::: Data for processing
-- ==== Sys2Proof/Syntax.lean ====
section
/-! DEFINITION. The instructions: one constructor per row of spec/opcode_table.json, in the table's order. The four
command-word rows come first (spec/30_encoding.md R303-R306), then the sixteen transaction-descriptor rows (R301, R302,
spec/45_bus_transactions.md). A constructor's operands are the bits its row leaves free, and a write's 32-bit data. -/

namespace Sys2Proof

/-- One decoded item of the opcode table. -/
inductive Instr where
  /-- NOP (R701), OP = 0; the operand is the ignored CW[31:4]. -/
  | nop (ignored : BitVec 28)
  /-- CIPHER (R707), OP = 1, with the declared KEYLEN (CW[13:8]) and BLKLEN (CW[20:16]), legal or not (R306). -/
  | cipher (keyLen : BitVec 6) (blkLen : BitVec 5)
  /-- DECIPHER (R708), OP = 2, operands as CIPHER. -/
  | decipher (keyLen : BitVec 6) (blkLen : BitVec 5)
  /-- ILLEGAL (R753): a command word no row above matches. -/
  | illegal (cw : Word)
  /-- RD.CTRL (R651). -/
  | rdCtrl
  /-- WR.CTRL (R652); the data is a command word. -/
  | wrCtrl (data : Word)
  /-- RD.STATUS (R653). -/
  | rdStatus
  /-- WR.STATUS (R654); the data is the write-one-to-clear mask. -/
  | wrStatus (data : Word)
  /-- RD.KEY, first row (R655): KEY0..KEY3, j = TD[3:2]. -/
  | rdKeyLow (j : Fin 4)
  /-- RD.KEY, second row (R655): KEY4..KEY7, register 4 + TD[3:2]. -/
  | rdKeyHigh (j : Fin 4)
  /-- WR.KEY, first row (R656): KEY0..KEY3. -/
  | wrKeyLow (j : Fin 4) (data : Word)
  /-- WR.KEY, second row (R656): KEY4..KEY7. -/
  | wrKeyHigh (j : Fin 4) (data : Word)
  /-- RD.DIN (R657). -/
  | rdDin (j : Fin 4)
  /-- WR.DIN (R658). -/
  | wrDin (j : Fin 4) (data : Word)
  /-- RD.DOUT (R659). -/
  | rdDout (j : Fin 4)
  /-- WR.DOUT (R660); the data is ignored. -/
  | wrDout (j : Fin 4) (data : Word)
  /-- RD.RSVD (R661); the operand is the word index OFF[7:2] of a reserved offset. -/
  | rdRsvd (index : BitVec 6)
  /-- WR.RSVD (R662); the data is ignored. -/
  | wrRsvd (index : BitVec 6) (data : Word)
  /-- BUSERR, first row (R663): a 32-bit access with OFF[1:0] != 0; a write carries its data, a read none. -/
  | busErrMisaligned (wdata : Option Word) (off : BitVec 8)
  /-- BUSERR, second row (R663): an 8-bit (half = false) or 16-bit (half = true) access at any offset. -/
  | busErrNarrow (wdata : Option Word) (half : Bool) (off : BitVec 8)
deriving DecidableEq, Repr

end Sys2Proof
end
::::::
Looking at the records above, count the lines with the word "ignored" in them; reply with the number only.

Solution to the exercise: 4